CWB Article on Steve Fanady’s unlawful detention – UPDATED!

Thank you, Tim Hecke for sharing my story!

Apparently, this article is a frequent read and re-read. Chicago and Illinois is making a WORLDWIDE reputation as ONE of the most corrupt jurisdictions IN THE UNITED STATES. SHOW ME ANOTHER PLACE IN THE US WHERE ONE JUDGE CAN MAKE UP THE FACTS AT-WILL, IN BLATANT CONTRADICTION TO THE FACTS IN THE RECORD.

Man jailed 3 years in divorce dispute will stay there, appeals court rules

 cwbchicago.com/2025/06/man-jailed-3-years-in-divorce-dispute-will-stay-there-appeals-court-rules.html

Tim Hecke

June 25, 2025

A 60-year-old man remains locked in Cook County Jail, nearing three years behind bars for a non-criminal offense, after a state appeals court upheld a civil contempt order against him Tuesday.

Steve Fanady, unable to convince the court he lacks the $10 million he was ordered to pay his ex-wife from their 2011 divorce, faces an indefinite stay in custody—a situation his attorney calls an unconstitutional “debtor’s prison.”

Already, Fanady has spent more time behind bars than most people convicted in Cook County of illegal gun possession or even robbery.
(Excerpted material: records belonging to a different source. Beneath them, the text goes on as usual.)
theorem rngPersonaliseRun_evolves {s : State} (x0 : Caller) (x1 : Packet) (x2 : Bool) (t : State) (e : Evolves s t) : Ran.Leads s
    (rngPersonaliseRun x0 x1 x2 t) := by
  unfold rngPersonaliseRun
  refine Ran.leads_done ?_; apply State.modRng_evolves; exact e; intro _; exact ⟨id, id⟩

theorem rngRecoverRun_evolves {s : State} (x0 : Caller) (x1 : Packet) (x2 : Bool) (t : State) (e : Evolves s t) : Ran.Leads s (rngRecoverRun x0 x1 x2 t) := by
  unfold rngRecoverRun
  dsimp only; refine Ran.leads_hold ?_; apply State.recovery_evolves; apply State.modRng_evolves; exact e; intro _; exact ⟨fun h => by simpa using h, id⟩

theorem State.failGen_evolves {s : State} (i : Nat) (t : State) (e : Evolves s t) : Evolves s (State.failGen i t) := by
  unfold State.failGen
  apply State.failWaiting_evolves; apply State.modGen_evolves; exact e

theorem State.testGens_evolves {s : State} (t : State) (e : Evolves s t) : Evolves s (State.testGens t) := by
  unfold State.testGens
  split; apply State.each_evolves; refine State.freeBytes_evolves (by assumption) ?_; exact e; intro _ _ _; apply State.failGen_evolves; assumption

theorem rngSelftestRun_evolves {s : State} (x0 : Caller) (x1 : Packet) (x2 : Bool) (t : State) (e : Evolves s t) : Ran.Leads s
    (rngSelftestRun x0 x1 x2 t) := by
  unfold rngSelftestRun
  split; refine Ran.leads_done ?_; exact e; dsimp only; refine Ran.leads_hold ?_; apply State.nextSelftest_evolves; apply State.modRng_evolves
  apply State.testGens_evolves; exact e; intro _; exact ⟨id, id⟩

theorem rngRawCaptureRun_evolves {s : State} (x0 : Caller) (x1 : Packet) (x2 : Bool) (t : State) (e : Evolves s t) : Ran.Leads s
    (rngRawCaptureRun x0 x1 x2 t) := by
  unfold rngRawCaptureRun
  dsimp only; refine Ran.leads_hold ?_; apply State.modRng_evolves; apply State.modBank_evolves; exact e; intro _; exact ⟨id, id⟩

theorem devInfoRun_evolves {s : State} (x0 : Caller) (x1 : Packet) (x2 : Bool) (t : State) (e : Evolves s t) : Ran.Leads s (devInfoRun x0 x1 x2 t) := by
  unfold devInfoRun
  dsimp only; refine Ran.leads_done ?_; exact e

theorem mgrChallengeRun_evolves {s : State} (x0 : Caller) (x1 : Packet) (x2 : Bool) (t : State) (e : Evolves s t) : Ran.Leads s
    (mgrChallengeRun x0 x1 x2 t) := by
  unfold mgrChallengeRun
  split; refine State.cmdDraw_evolves_ran (by assumption) ?_; exact e; refine Ran.leads_done ?_; apply State.modBox_evolves
  refine State.cmdDraw_evolves (by assumption) ?_; exact e

theorem mgrOpenRun_evolves {s : State} (x0 : Caller) (x1 : Packet) (x2 : Bool) (t : State) (e : Evolves s t) : Ran.Leads s (mgrOpenRun x0 x1 x2 t) := by
  unfold mgrOpenRun
  dsimp only; split; refine Ran.leads_done ?_; exact e; split; split; refine Ran.leads_done ?_; exact e; split; refine Ran.leads_done ?_; apply State.modBox_evolves
  apply State.modBox_evolves; exact e; refine Ran.leads_done ?_; apply State.modBox_evolves; exact e; split; refine Ran.leads_done ?_; exact e; split
  refine Ran.leads_done ?_; apply State.modBox_evolves; apply State.modBox_evolves; exact e; refine Ran.leads_done ?_; apply State.modBox_evolves; exact e

theorem mgrCloseRun_evolves {s : State} (x0 : Caller) (x1 : Packet) (x2 : Bool) (t : State) (e : Evolves s t) : Ran.Leads s (mgrCloseRun x0 x1 x2 t) := by
  unfold mgrCloseRun
  refine Ran.leads_done ?_; apply State.modBox_evolves; exact e

theorem State.endSessions_evolves {s : State} (t : State) (e : Evolves s t) : Evolves s (State.endSessions t) := by
  unfold State.endSessions
  apply State.modMail_evolves; exact e; intro _; exact ⟨id, id⟩

theorem mgrCredSetRun_evolves {s : State} (x0 : Caller) (x1 : Packet) (x2 : Bool) (t : State) (e : Evolves s t) : Ran.Leads s (mgrCredSetRun x0 x1 x2 t) := by
  unfold mgrCredSetRun
  dsimp only; split; refine Ran.leads_done ?_; exact e; refine Ran.leads_done ?_; split; apply State.endSessions_evolves; apply State.modMail_evolves; exact e
  intro _; exact ⟨id, id⟩; apply State.modMail_evolves; exact e; intro _; exact ⟨id, id⟩

theorem devKeepRun_evolves {s : State} (x0 : Caller) (x1 : Packet) (x2 : Bool) (t : State) (e : Evolves s t) : Ran.Leads s (devKeepRun x0 x1 x2 t) := by
  unfold devKeepRun
  refine Ran.leads_done ?_; apply State.refreshMode_evolves; refine Evolves.other ?_; exact e

theorem devResumeRun_evolves {s : State} (x0 : Caller) (x1 : Packet) (x2 : Bool) (t : State) (e : Evolves s t) : Ran.Leads s (devResumeRun x0 x1 x2 t) := by
  unfold devResumeRun
  dsimp only; refine Ran.leads_done ?_; apply State.modDom_evolves; apply State.modPower_evolves; refine Evolves.other ?_; exact e; intro _; exact ⟨id, id⟩

/-! ### FabricLink -/

theorem State.portUp_evolves {s : State} (p : Nat) (t : State) (e : Evolves s t) : Evolves s (State.portUp p t) := by
  unfold State.portUp
  dsimp only; apply State.refreshLevel_evolves; apply State.modPort_evolves; split; apply State.sendUnit_evolves; apply State.sendUnit_evolves; apply State.modPort_evolves
  exact e; apply State.sendUnit_evolves; apply State.modPort_evolves; exact e

theorem State.sessionUp_evolves {s : State} (p : Nat) (t : State) (e : Evolves s t) : Evolves s (State.sessionUp p t) := by
  unfold State.sessionUp
  dsimp only; split; refine evolves_foldl _ ?_ _ _ ?_; intro _ _ _; apply State.sendUnit_evolves; assumption; apply State.portUp_evolves; exact e; split; split
  apply State.sendTo_evolves; apply State.portUp_evolves; exact e; apply State.portUp_evolves; exact e; apply State.portUp_evolves; exact e

theorem State.toAuth_evolves {s : State} (p : Nat) (t : State) (e : Evolves s t) : Evolves s (State.toAuth p t) := by
  unfold State.toAuth
  apply State.modPort_evolves; apply State.leaveUp_evolves; exact e

theorem State.enWrite_evolves {s : State} (port : Nat) (value : Bool) (t : State) (e : Evolves s t) : Evolves s (State.enWrite port value t) := by
  unfold State.enWrite
  split; exact e; split; apply State.modPort_evolves; exact e; apply State.settle_evolves; apply State.modPort_evolves; apply State.portDown_evolves; exact e

theorem State.retrainWrite_evolves {s : State} (port : Nat) (t : State) (e : Evolves s t) : Evolves s (State.retrainWrite port t) := by
  unfold State.retrainWrite
  split; apply State.retrain_evolves; exact e; apply State.retrain_evolves; exact e; apply State.settle_evolves; apply State.retrain_evolves; exact e; exact e

theorem State.tagFailed_evolves {s : State} (p : Nat) (t : State) (e : Evolves s t) : Evolves s (State.tagFailed p t) := by
  unfold State.tagFailed
  dsimp only; split; apply State.record_evolves; apply State.restartPort_evolves; apply State.freeBytes_evolves_snd; apply State.modPort_evolves; apply State.modPort_evolves
  exact e; apply State.modPort_evolves; exact e

theorem State.resend_evolves {s : State} (p : Nat) (t : State) (e : Evolves s t) : Evolves s (State.resend p t) := by
  unfold State.resend
  split; exact e; dsimp only; split; apply State.retrain_evolves; apply State.modPort_evolves; exact e; apply State.modPort_evolves; exact e

theorem State.frameHeader_evolves {s : State} (p : Nat) (f : Frame) (t : State) (e : Evolves s t) : Evolves s (State.frameHeader p f t) := by
  unfold State.frameHeader
  dsimp only; split; apply State.resend_evolves; apply State.modPort_evolves; exact e; apply State.modPort_evolves; exact e

theorem State.malformedFrame_evolves {s : State} (p : Nat) (t : State) (e : Evolves s t) : Evolves s (State.malformedFrame p t) := by
  unfold State.malformedFrame
  apply State.modPort_evolves; exact e

theorem State.takeFrame_evolves_snd {s : State} (p : Nat) (f : Frame) (ctl : Bool) (t : State) (e : Evolves s t) : Evolves s
    (State.takeFrame p f ctl t).1 := by
  unfold State.takeFrame
  split; dsimp only; apply State.tagFailed_evolves; exact e; dsimp only; split; dsimp only; apply State.malformedFrame_evolves; apply State.modPort_evolves; exact e
  dsimp only; apply State.frameHeader_evolves; apply State.modPort_evolves; exact e

theorem State.takeFrame_evolves {s t : State} {p : Nat} {f : Frame} {ctl : Bool} {ru : State} {ra : _} (h : State.takeFrame p f ctl t = (ru, ra))
    (e : Evolves s t) : Evolves s ru := by
  have := State.takeFrame_evolves_snd p f ctl t e
  rwa [h] at this

theorem State.takeUnitIn_evolves {s : State} (p : Nat) (vc : Nat) (h0 : UnitHdr) (t : State) (e : Evolves s t) : Evolves s (State.takeUnitIn p vc h0 t) := by
  unfold State.takeUnitIn
  split; apply State.malformedFrame_evolves; exact e; split; exact e; split; split; apply State.sendTo_evolves; exact e; exact e; split; apply State.modPort_evolves
  exact e; exact e

/-! ### Domain -/

theorem State.dropDomain_evolves {s : State} (slot : Nat) (rows : Nat) (t : State) (e : Evolves s t) : Evolves s (State.dropDomain slot rows t) := by
  unfold State.dropDomain
  dsimp only; apply State.modKeys_evolves; refine evolves_foldl _ ?_ _ _ ?_; intro _ _ _; apply State.supersede_evolves; assumption; exact e; intro _
  exact ⟨rfl, .inl rfl, Nat.le_refl _, id⟩

theorem State.putDomain_evolves {s : State} (k : Key) (t : State) (e : Evolves s t) : Evolves s (State.putDomain k t) := by
  unfold State.putDomain
  apply State.modKeys_evolves; apply State.overwrite_evolves; apply State.dropDomain_evolves; exact e; intro _; exact ⟨rfl, .inl rfl, Nat.le_refl _, id⟩

theorem State.shedUpper_evolves {s : State} (t : State) (e : Evolves s t) : Evolves s (State.shedUpper t) := by
  unfold State.shedUpper
  dsimp only; apply State.modKeys_evolves; refine evolves_foldl _ ?_ _ _ ?_; intro _ _ _; apply State.supersede_evolves; assumption; exact e; intro _
  exact ⟨rfl, .inl rfl, Nat.le_refl _, id⟩

theorem State.recordDk_evolves {s : State} (event : Nat) (version : Nat) (serial : Nat) (dom : Bytes) (t : State) (e : Evolves s t) : Evolves s
    (State.recordDk event version serial dom t) := by
  unfold State.recordDk
  apply State.record_evolves; exact e

theorem State.activateDk_evolves {s : State} (v : Nat) (serial : Nat) (t : State) (e : Evolves s t) : Evolves s (State.activateDk v serial t) := by
  unfold State.activateDk
  split; split; exact e; dsimp only; apply State.advanceEpoch_evolves; apply State.deriveSmks_evolves; split; apply State.recordDk_evolves; apply State.recordDk_evolves
  apply State.modKeys_evolves; exact e; intro _; exact ⟨rfl, .inl rfl, Nat.le_refl _, id⟩; apply State.recordDk_evolves; apply State.modKeys_evolves; exact e
  intro _; exact ⟨rfl, .inl rfl, Nat.le_refl _, id⟩; exact e

theorem State.applyKind_evolves {s : State} (c : Change) (t : State) (e : Evolves s t) : Evolves s (State.applyKind c t) := by
  unfold State.applyKind
  split; split; exact e; apply State.deriveSmks_evolves; apply State.recordDk_evolves; apply State.modKeys_evolves; exact e; intro _
  exact ⟨rfl, .inl rfl, Nat.le_refl _, id⟩; split; exact e; apply State.recordDk_evolves; apply State.modKeys_evolves; exact e; intro _
  exact ⟨rfl, .inl rfl, Nat.le_refl _, id⟩; apply State.activateDk_evolves; exact e; apply State.putDomain_evolves; exact e; apply State.dropDomain_evolves; exact e
  split; apply State.rewriteKey_evolves; apply State.supersede_evolves; exact e; exact e; apply State.modHier_evolves; exact e

theorem State.reportStage_evolves {s : State} (c : Change) (t : State) (e : Evolves s t) : Evolves s (State.reportStage c t) := by
  unfold State.reportStage
  split; split; exact e; apply State.sendTo_evolves; exact e; exact e

theorem State.applyChange_evolves {s : State} (c : Change) (t : State) (e : Evolves s t) : Evolves s (State.applyChange c t) := by
  unfold State.applyChange
  dsimp only; apply State.reportStage_evolves; apply State.modHier_evolves; apply State.applyKind_evolves; exact e

theorem State.passDown_evolves {s : State} (c : Change) (t : State) (e : Evolves s t) : Evolves s (State.passDown c t) := by
  unfold State.passDown
  apply State.sendAll_evolves; exact e

theorem State.applyNext_evolves {s : State} (c : Change) (t : State) (e : Evolves s t) : Evolves s (State.applyNext c t) := by
  unfold State.applyNext
  split; apply State.passDown_evolves; apply State.applyChange_evolves; exact e; exact e

theorem State.committed_evolves {s : State} (serial : Nat) (t : State) (e : Evolves s t) : Evolves s (State.committed serial t) := by
  unfold State.committed
  apply State.modMail_evolves; exact e; intro _; (exact Mail.Keeps.map _ _ fun j => by split <;> rfl)

theorem State.commitOne_evolves {s : State} (c : Change) (t : State) (e : Evolves s t) : Evolves s (State.commitOne c t) := by
  unfold State.commitOne
  dsimp only; apply State.committed_evolves; apply State.modHier_evolves; apply State.applyChange_evolves; apply State.sendAll_evolves; exact e

theorem State.commitReady_evolves {s : State} (n : Nat) (t : State) (e : Evolves s t) : Evolves s (State.commitReady n t) := by
  induction n generalizing t with
  | zero => exact e
  | succ n ih =>
    unfold State.commitReady
    split
    · split
      · exact ih _ (State.commitOne_evolves _ _ e)
      · exact e
    · exact e

theorem State.issueChange_evolves {s : State} (k : ChangeKind) (t : State) (e : Evolves s t) : Evolves s (State.issueChange k t) := by
  unfold State.issueChange
  dsimp only; apply State.sendAll_evolves; apply State.modHier_evolves; exact e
And his case provides an interesting example of justice in Illinois, where the SAFE-T Act prohibits the majority of criminal defendants from being jailed.

The Illinois First District Appellate Court yesterday affirmed Cook County Judge Michael Forti’s decision to keep Fanady jailed as the contentious legal battle, rooted in an approximately five-year marriage that ended over a decade ago and produced no children.
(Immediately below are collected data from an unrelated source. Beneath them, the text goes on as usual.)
theorem State.rerunJob_evolves {s : State} (j : Job) (hj : j.quiet) (t : State) (e : Evolves s t) : Evolves s (State.rerunJob j t) := by
  unfold State.rerunJob
  split
  · exact State.endJob_evolves _ _ _ _ _ e
  · rename_i k run h
    split
    · exact State.endJob_evolves _ _ _ _ _ e
    · dsimp only
      have h1 := commandRow_evolves h hj (c := j.caller) (p := j.packet k.data) (b := true) (State.dropJob_evolves j _ e)
      split <;> (rename_i h2; rw [h2] at h1)
      · exact State.reply_evolves _ _ _ _ _ _ _ _ _ _ (State.forgetDraw_evolves _ _ h1)
      · exact State.reply_evolves _ _ _ _ _ _ _ _ _ _ (State.forgetDraw_evolves _ _ h1)
      · exact State.modMail_evolves _ _ h1 fun m => insertAt_evolves m _ _ hj

theorem State.jobStep_evolves {s t u : State} (j : Job) (hj : j.quiet) (h : State.jobStep j t = some u) (e : Evolves s t) : Evolves s u := by
  have h1 := fun (st : Status) => State.endJob_evolves j st 0 j.reply t e
  have h2 := fun d b => State.endJob_evolves j j.status d b t e
  have h3 := State.rerunJob_evolves j hj t e
  have h4 := fun a b c d => State.endJob_evolves j .done 0 j.reply _ (State.freeRows_evolves a b c d t e)
  have hi : ∀ (c : Prop) [Decidable c] (x y : Option State), (if c then x else y) = some u → x = some u ∨ y = some u := by
    intro c _ x y h; split at h <;> simp [h]
  have hs : ∀ x : State, some x = some u → Evolves s x → Evolves s u := by intro x hx ex; cases hx; exact ex
  have hn : none = some u → Evolves s u := nofun
  unfold State.jobStep at h
  dsimp only at h
  revert h
  cases j.kind <;> dsimp only <;> intro h
  case wait =>
    have h := @hi _ _ _ _ h
    rcases h with h | h
    · exact hn h
    · exact hs _ h (h2 _ _)
  case draw =>
    rcases @hi _ _ _ _ h with h | h
    · exact hs _ h h3
    · exact hn h
  case channels =>
    rcases @hi _ _ _ _ h with h | h
    · exact hs _ h h3
    · exact hn h
  case dropCopies =>
    rcases @hi _ _ _ _ h with h | h
    · exact hs _ h (h4 _ _ _ _)
    · exact hn h
  case quiesce =>
    rcases @hi _ _ _ _ h with h | h
    · exact hs _ h (h1 _)
    · exact hn h
  case fence => exact hn h
  case chFence =>
    rcases @hi _ _ _ _ h with h | h
    · exact hn h
    · exact hs _ h (h1 _)
  case chReturn =>
    rcases @hi _ _ _ _ h with h | h
    · exact hs _ h (h1 _)
    rcases @hi _ _ _ _ h with h | h
    · exact hs _ h (h1 _)
    · exact hn h
  case reseed =>
    rcases @hi _ _ _ _ h with h | h
    · exact hs _ h (h1 _)
    rcases @hi _ _ _ _ h with h | h
    · exact hs _ h (h1 _)
    · exact hn h
  case recover =>
    rcases @hi _ _ _ _ h with h | h
    · exact hs _ h (h1 _)
    rcases @hi _ _ _ _ h with h | h
    · exact hs _ h (h1 _)
    · exact hn h
  case selftest =>
    rcases @hi _ _ _ _ h with h | h
    · exact hs _ h (h1 _)
    rcases @hi _ _ _ _ h with h | h
    · exact hs _ h (h1 _)
    · exact hn h
  case capture =>
    rcases @hi _ _ _ _ h with h | h
    · exact hs _ h (h1 _)
    · exact hn h
  case change => exact hn h
  case trial => exact hn h
  case owStart => exact hn h
  case settle =>
    rcases @hi _ _ _ _ h with h | h
    · exact hs _ h h3
    · exact hn h
  case extension => exact hn h

end Sys2Proof.Machine
end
Fanady has been detained since June 28, 2022, after Forti found him in contempt for failing to transfer 120,000 shares of Chicago Board Options Exchange (CBOE) stock—or their $10 million equivalent—to his ex-wife, Pamela Harnack, as mandated by their divorce decree.
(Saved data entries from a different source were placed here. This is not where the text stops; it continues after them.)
theorem execBankWarmupEnd_evolves {s : State} (d : BankBits) (t : State) (e : Evolves s t) : Answers s (execBankWarmupEnd d t) := by
  unfold execBankWarmupEnd
  dsimp only; split; refine Answers.next ?_; apply State.modBank_evolves; exact e; refine Answers.next ?_; exact e

theorem execBankStartupTestPass_evolves {s : State} (d : BankBits) (t : State) (e : Evolves s t) : Answers s
    (execBankStartupTestPass d t) := by
  unfold execBankStartupTestPass
  dsimp only; split; refine Answers.next ?_; apply State.nextSelftest_evolves; apply State.checkService_evolves; apply State.modBank_evolves; exact e; refine Answers.next ?_
  exact e

theorem execBankBlock_evolves {s : State} (bank : Nat) (raw : Bytes) (t : State) (e : Evolves s t) : Answers s (execBankBlock bank raw t) := by
  unfold execBankBlock
  split; split; refine Answers.next ?_; exact e; refine Answers.next ?_; apply State.captureBlock_evolves; exact e; split; refine Answers.next ?_; exact e
  refine Answers.next ?_; apply State.modRng_evolves; apply State.modBank_evolves; exact e; intro _; exact ⟨id, id⟩; refine Answers.next ?_; exact e

theorem execHealthTestFail_evolves {s : State} (d : BankBits) (count : Nat) (t : State) (e : Evolves s t) : Answers s
    (execHealthTestFail d count t) := by
  unfold execHealthTestFail
  dsimp only; split; split; refine Answers.next ?_; exact e; split; refine Answers.next ?_; apply State.settle_evolves; apply State.nextSelftest_evolves
  apply State.checkService_evolves; apply State.checkFailed_evolves; apply State.setAside_evolves; apply State.modBank_evolves; exact e; refine Answers.next ?_
  apply State.settle_evolves; split; apply State.fatalRng_evolves; apply State.recordRng_evolves; apply State.modBank_evolves; apply State.modBank_evolves; exact e
  apply State.restartBank_evolves; apply State.recordRng_evolves; apply State.modBank_evolves; apply State.modBank_evolves; exact e; split; refine Answers.next ?_; exact e
  split; refine Answers.next ?_; apply State.settle_evolves; apply State.nextSelftest_evolves; apply State.checkService_evolves; apply State.checkFailed_evolves
  apply State.setAside_evolves; apply State.modBank_evolves; exact e; refine Answers.next ?_; apply State.settle_evolves; split; apply State.fatalRng_evolves
  apply State.recordRng_evolves; apply State.modBank_evolves; apply State.modBank_evolves; exact e; apply State.restartBank_evolves; apply State.recordRng_evolves
  apply State.modBank_evolves; apply State.modBank_evolves; exact e

theorem execDrbgInstantiate_evolves {s : State} (inst : Nat) (t : State) (e : Evolves s t) : Answers s (execDrbgInstantiate inst t) := by
  unfold execDrbgInstantiate
  split; split; refine Answers.next ?_; exact e; dsimp only; refine Answers.next ?_; apply State.ranDry_evolves; split; apply State.checkService_evolves
  apply State.allBanks_evolves; split; apply State.loadSik_evolves; apply State.serve_evolves; apply State.modGen_evolves; apply State.modRng_evolves; exact e; intro _
  exact ⟨id, id⟩; apply State.serve_evolves; apply State.modGen_evolves; apply State.modRng_evolves; exact e; intro _; exact ⟨id, id⟩; split; apply State.loadSik_evolves
  apply State.serve_evolves; apply State.modGen_evolves; apply State.modRng_evolves; exact e; intro _; exact ⟨id, id⟩; apply State.serve_evolves; apply State.modGen_evolves
  apply State.modRng_evolves; exact e; intro _; exact ⟨id, id⟩; refine Answers.next ?_; exact e

theorem execDrbgReseed_evolves {s : State} (inst : Nat) (t : State) (e : Evolves s t) : Answers s (execDrbgReseed inst t) := by
  unfold execDrbgReseed
  split; split; dsimp only; refine Answers.next ?_; apply State.ranDry_evolves; split; apply State.loadSik_evolves; apply State.reseedWith_evolves; apply State.modRng_evolves
  exact e; intro _; exact ⟨id, id⟩; apply State.reseedWith_evolves; apply State.modRng_evolves; exact e; intro _; exact ⟨id, id⟩; refine Answers.next ?_; exact e
  refine Answers.next ?_; exact e

theorem execDrawRequest_evolves {s : State} (w : World) (len : Nat) (pr : Bool) (t : State) (e : Evolves s t) : Answers s (execDrawRequest w len pr t) := by
  unfold execDrawRequest
  refine Answers.next ?_; apply State.drawPortWrite_evolves; exact e

theorem execAdmCommit_evolves {s : State} (w : World) (t : State) (e : Evolves s t) : Answers s (execAdmCommit w t) := by
  unfold execAdmCommit
  refine Answers.next ?_; apply State.commitWrite_evolves; exact e

theorem execAdmCommitApply_evolves {s : State} (w : World) (t : State) (e : Evolves s t) : Answers s (execAdmCommitApply w t) := by
  unfold execAdmCommitApply
  dsimp only; split; refine Answers.next ?_; exact e; split; refine Answers.next ?_; apply State.admErr_evolves; apply State.modWorld_evolves; exact e
  refine Answers.next ?_; apply State.admAdvance_evolves; apply State.modWorld_evolves; refine Evolves.build rfl ?_ ?_ ?_ ?_ ?_ ?_ ?_ ?_ ?_ ?_ ?_ ?_
  apply State.modWorld_evolves; exact e; intro _; assumption; exact Rng.keeps_refl _; exact Custody.keeps_refl _; exact Mail.keeps_refl _; exact Dual.keeps_refl _
  exact ⟨id, id⟩; intro _; assumption; exact Recorder.keeps_refl _; intro _; assumption; exact Power.keeps_refl _; exact Renewal.keeps_refl _

theorem execService_evolves {s : State} (core : Nat) (t : State) (e : Evolves s t) : Answers s (execService core t) := by
  unfold execService
  refine Answers.next ?_; apply State.serviceWrite_evolves; exact e

theorem execFatal_evolves {s : State} (core : Nat) (t : State) (e : Evolves s t) : Answers s (execFatal core t) := by
  unfold execFatal
  refine Answers.next ?_; apply State.fatalWrite_evolves; exact e

theorem execWatchdogExpire_evolves {s : State} (core : Nat) (t : State) (e : Evolves s t) : Answers s (execWatchdogExpire core t) := by
  unfold execWatchdogExpire
  split; refine Answers.next ?_; exact e; refine Answers.next ?_; apply State.worldFault_evolves; exact e

theorem execSerowMemoryError_evolves {s : State} (w : World) (t : State) (e : Evolves s t) : Answers s (execSerowMemoryError w t) := by
  unfold execSerowMemoryError
  refine Answers.next ?_; apply State.worldFault_evolves; exact e

theorem execIntegrityFail_evolves {s : State} (u0 : FaultUnit) (t : State) (e : Evolves s t) : Answers s (execIntegrityFail u0 t) := by
  unfold execIntegrityFail
  dsimp only; split; refine Answers.next ?_; apply State.settle_evolves; apply State.flushStart_evolves; apply State.fence_evolves; apply State.tamperEvent_evolves; exact e
  refine Answers.next ?_; apply State.settle_evolves; apply State.flushStart_evolves; apply State.worldFault_evolves; apply State.tamperEvent_evolves; exact e
  refine Answers.next ?_; apply State.settle_evolves; apply State.flushStart_evolves; apply State.tamperEvent_evolves; apply State.tamperEvent_evolves; exact e
  refine Answers.next ?_; apply State.settle_evolves; apply State.flushStart_evolves; apply State.dmaFail_evolves; apply State.tamperEvent_evolves; exact e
Harnack filed for divorce in 2008 and the matter was finalized three years later.

Court records reveal a complex saga. The 2011 divorce decree valued Fanady’s worth at $7.3 million, including 280,000 CBOE shares held through corporate entities. The court awarded 120,000 shares to his ex-wife, but a simultaneous lawsuit by Fanady’s former business partner complicated matters. That partner claimed rights to some of the same shares, and in 2017, a court ruled those shares belonged to the partner, not the marital estate.

Harnack returned to divorce court, securing an order for the man to pay the cash equivalent of the shares, valued at $10 million in 2020. When he failed to comply, Forti held him in contempt, ordering his incarceration until he pays—a sanction the appeals court has repeatedly upheld as coercive, not punitive.

Fanady insists he cannot pay, claiming the shares were sold for $2.9 million in 2011 and the proceeds held in a now-dissolved Belize trust. He presented letters from alleged trustees, who refused to release funds, citing insufficient assets and legal constraints. However, Forti and the appellate panel dismissed these claims, noting Fanady provided no authenticated financial records to prove his insolvency.

In a statement issued to the Cook County Record, Fanady’s attorney, Laura Grochocki, decried the ruling.

“How is it just to hold a man with no criminal record in jail indefinitely over a 16-year-old property dispute, stemming from a four-year marriage with no children?” Grochocki asked. “How is it just to reopen a final judgment that’s over a decade old, rewrite it, quintuple the value of the asset, and then jail a man when he can’t pay?”

She argued Fanady may spend more time in jail than top politicians convicted of corruption, including former Chicago Ald. Ed Burke and former Illinois House Speaker Michael Madigan.